• Exercise: Below are the records; count how many of their lines hold the string "incoming" and give the number alone.

• Records shown:
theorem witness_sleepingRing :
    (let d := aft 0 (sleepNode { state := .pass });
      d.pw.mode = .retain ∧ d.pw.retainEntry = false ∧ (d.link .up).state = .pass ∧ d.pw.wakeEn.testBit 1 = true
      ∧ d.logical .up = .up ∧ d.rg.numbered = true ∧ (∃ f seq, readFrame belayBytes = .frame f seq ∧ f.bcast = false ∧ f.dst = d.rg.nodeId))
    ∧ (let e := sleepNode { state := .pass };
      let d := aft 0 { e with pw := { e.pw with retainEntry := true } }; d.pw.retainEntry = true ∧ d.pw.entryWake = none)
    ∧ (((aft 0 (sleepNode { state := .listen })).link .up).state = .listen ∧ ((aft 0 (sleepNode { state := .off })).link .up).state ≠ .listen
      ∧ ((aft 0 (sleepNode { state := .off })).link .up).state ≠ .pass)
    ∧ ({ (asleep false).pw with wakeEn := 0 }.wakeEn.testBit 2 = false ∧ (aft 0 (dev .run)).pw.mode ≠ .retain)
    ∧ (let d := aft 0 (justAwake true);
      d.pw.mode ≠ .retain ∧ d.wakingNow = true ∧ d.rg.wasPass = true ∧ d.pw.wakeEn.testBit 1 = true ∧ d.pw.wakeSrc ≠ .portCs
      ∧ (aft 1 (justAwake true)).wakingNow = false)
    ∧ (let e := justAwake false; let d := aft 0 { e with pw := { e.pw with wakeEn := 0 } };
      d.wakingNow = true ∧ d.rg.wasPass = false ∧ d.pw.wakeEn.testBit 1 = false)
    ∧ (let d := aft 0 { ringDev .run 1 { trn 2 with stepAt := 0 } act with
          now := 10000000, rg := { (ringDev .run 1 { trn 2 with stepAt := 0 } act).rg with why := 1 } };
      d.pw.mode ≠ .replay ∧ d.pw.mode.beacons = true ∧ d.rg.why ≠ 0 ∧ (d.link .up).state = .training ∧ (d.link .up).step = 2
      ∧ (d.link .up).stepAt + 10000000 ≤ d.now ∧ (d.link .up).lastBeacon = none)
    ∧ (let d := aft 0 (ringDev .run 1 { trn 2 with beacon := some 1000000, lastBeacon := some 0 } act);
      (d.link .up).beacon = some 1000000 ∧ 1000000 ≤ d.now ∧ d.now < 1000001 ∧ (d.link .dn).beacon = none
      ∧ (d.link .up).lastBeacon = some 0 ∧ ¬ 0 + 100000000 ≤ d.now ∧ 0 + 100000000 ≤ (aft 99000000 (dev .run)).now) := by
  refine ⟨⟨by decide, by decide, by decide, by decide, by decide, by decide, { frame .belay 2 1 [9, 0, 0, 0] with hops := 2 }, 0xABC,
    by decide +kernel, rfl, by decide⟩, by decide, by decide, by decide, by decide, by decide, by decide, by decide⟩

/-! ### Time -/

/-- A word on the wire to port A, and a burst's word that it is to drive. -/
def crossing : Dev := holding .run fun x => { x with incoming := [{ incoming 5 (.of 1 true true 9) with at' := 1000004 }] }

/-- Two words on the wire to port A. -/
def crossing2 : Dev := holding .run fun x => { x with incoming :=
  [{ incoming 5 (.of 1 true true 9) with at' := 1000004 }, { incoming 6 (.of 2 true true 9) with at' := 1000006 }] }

• Expected answer: 3